§ **ABOUT THIS TASK**
Please take the lines from the one holding "theorem test_rdb_arbLost : After" through the one holding "t.hstat == 0x1005#32 && t.hist" in the data below and copy them exactly.

SUPPLIED ENTRIES Block Start

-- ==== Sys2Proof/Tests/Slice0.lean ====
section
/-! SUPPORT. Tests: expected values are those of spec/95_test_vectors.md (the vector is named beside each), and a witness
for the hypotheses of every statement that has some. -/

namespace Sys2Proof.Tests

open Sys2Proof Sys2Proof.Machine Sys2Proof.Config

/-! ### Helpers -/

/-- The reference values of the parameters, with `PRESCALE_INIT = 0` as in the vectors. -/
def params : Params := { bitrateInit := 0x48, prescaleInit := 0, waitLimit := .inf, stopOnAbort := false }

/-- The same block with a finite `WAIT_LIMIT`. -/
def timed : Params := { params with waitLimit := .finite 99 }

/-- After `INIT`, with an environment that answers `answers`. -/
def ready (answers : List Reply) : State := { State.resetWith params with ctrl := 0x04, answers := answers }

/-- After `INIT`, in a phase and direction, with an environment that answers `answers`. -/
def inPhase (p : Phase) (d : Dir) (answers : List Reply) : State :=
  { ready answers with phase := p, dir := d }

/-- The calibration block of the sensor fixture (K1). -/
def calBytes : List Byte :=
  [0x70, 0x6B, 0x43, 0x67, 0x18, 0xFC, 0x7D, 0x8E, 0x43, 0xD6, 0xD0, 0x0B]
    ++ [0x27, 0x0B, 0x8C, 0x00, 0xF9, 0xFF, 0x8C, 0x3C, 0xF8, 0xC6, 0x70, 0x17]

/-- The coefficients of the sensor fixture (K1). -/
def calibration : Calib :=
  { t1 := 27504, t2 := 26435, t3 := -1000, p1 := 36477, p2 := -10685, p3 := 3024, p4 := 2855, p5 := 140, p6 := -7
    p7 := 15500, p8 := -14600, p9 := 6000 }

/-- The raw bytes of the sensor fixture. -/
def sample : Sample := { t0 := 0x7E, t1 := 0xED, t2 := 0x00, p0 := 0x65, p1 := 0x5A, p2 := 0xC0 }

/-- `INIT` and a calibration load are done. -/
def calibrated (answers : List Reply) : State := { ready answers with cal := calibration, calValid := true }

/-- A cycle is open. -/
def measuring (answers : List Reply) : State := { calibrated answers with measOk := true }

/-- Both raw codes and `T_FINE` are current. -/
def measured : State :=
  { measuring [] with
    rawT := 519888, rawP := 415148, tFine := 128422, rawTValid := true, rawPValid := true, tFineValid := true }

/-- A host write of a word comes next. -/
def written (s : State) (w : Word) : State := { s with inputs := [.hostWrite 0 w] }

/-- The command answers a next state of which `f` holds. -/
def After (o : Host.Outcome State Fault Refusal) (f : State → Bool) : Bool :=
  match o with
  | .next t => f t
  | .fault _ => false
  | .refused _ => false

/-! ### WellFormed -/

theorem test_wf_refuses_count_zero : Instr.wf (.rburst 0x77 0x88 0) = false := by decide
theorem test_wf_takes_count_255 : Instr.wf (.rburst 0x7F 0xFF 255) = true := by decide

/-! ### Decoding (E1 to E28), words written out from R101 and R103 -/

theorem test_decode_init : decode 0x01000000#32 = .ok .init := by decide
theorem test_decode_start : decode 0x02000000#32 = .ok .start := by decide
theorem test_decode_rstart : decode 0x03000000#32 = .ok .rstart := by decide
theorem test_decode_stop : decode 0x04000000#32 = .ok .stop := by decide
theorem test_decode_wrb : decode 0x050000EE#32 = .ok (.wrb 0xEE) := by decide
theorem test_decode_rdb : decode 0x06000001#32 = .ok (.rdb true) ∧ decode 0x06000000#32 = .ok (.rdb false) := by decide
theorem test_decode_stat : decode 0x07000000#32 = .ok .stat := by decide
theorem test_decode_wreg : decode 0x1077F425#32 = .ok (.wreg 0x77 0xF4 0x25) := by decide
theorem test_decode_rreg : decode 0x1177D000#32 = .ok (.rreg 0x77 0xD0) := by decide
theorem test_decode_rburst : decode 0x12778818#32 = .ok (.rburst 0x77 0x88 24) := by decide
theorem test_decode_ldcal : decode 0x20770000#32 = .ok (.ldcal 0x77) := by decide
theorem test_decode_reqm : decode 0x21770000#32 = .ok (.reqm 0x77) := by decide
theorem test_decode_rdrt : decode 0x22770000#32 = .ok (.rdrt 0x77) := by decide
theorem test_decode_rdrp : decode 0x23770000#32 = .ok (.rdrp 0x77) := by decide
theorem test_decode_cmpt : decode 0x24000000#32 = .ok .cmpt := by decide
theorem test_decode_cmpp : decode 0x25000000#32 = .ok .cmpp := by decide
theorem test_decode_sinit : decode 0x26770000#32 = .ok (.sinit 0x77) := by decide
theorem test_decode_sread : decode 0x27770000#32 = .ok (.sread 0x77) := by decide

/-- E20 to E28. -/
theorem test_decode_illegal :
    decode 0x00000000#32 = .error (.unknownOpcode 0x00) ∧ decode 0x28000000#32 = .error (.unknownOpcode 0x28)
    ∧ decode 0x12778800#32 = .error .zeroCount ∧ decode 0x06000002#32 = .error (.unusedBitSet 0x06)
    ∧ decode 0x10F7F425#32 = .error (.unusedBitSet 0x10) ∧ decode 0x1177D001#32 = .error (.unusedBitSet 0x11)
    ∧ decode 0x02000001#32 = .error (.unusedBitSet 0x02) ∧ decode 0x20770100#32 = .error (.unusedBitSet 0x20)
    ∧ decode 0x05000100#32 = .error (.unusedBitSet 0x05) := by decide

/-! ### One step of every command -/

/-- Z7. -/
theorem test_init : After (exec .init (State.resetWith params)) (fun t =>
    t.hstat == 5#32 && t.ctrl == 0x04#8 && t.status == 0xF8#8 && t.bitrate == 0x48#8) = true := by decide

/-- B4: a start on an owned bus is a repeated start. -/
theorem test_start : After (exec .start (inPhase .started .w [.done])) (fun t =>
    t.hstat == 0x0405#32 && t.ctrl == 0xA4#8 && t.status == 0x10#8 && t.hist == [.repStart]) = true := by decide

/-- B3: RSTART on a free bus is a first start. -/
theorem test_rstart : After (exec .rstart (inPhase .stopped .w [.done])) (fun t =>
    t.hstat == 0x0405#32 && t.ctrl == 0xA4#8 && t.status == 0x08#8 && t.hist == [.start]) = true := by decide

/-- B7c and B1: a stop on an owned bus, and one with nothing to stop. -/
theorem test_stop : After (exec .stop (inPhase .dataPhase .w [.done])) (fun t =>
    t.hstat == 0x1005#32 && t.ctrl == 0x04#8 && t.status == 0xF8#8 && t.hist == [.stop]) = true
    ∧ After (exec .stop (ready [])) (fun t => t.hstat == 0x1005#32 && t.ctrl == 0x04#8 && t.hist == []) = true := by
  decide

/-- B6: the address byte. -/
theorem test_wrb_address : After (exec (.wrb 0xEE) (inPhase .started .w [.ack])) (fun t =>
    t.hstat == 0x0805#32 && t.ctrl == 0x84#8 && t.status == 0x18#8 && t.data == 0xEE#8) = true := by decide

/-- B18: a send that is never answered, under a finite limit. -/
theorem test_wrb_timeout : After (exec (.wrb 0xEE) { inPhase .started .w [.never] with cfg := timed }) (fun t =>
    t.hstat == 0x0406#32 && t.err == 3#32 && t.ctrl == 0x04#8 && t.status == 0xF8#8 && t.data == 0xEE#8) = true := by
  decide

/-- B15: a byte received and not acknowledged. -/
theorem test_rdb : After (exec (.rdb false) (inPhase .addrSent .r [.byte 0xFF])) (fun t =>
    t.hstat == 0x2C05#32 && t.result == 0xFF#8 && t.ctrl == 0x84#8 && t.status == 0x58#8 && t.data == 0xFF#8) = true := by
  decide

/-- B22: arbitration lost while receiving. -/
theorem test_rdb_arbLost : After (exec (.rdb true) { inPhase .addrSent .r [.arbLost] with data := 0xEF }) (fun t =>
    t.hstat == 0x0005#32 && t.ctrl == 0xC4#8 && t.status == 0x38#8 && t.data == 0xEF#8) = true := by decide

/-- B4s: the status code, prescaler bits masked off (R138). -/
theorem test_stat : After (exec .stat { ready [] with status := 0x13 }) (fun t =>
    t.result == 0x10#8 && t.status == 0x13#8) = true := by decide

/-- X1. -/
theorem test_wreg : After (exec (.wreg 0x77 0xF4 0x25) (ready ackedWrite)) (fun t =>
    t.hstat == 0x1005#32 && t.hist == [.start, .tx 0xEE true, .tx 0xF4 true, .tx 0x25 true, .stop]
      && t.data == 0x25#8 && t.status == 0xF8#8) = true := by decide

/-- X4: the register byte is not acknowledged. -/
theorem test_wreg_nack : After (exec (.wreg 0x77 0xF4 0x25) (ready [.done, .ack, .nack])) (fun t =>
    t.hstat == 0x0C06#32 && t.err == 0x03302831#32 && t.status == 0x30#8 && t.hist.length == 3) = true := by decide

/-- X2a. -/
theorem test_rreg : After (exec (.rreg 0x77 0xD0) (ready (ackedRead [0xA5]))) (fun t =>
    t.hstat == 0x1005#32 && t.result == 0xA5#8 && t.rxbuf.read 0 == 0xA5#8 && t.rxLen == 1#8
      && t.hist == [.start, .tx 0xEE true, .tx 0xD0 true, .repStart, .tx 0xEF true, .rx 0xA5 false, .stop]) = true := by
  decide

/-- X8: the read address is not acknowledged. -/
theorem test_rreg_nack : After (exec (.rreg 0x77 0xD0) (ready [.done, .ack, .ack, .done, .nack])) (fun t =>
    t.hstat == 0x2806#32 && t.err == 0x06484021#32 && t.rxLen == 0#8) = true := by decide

SUPPLIED ENTRIES Block End

§ **WRITTEN REPLY**
theorem test_rdb_arbLost : After (exec (.rdb true) { inPhase .addrSent .r [.arbLost] with data := 0xEF }) (fun t =>
    t.hstat == 0x0005#32 && t.ctrl == 0xC4#8 && t.status == 0x38#8 && t.data == 0xEF#8) = true := by decide

/-- B4s: the status code, prescaler bits masked off (R138). -/
theorem test_stat : After (exec .stat { ready [] with status := 0x13 }) (fun t =>
    t.result == 0x10#8 && t.status == 0x13#8) = true := by decide

/-- X1. -/
theorem test_wreg : After (exec (.wreg 0x77 0xF4 0x25) (ready ackedWrite)) (fun t =>
    t.hstat == 0x1005#32 && t.hist == [.start, .tx 0xEE true, .tx 0xF4 true, .tx 0x25 true, .stop]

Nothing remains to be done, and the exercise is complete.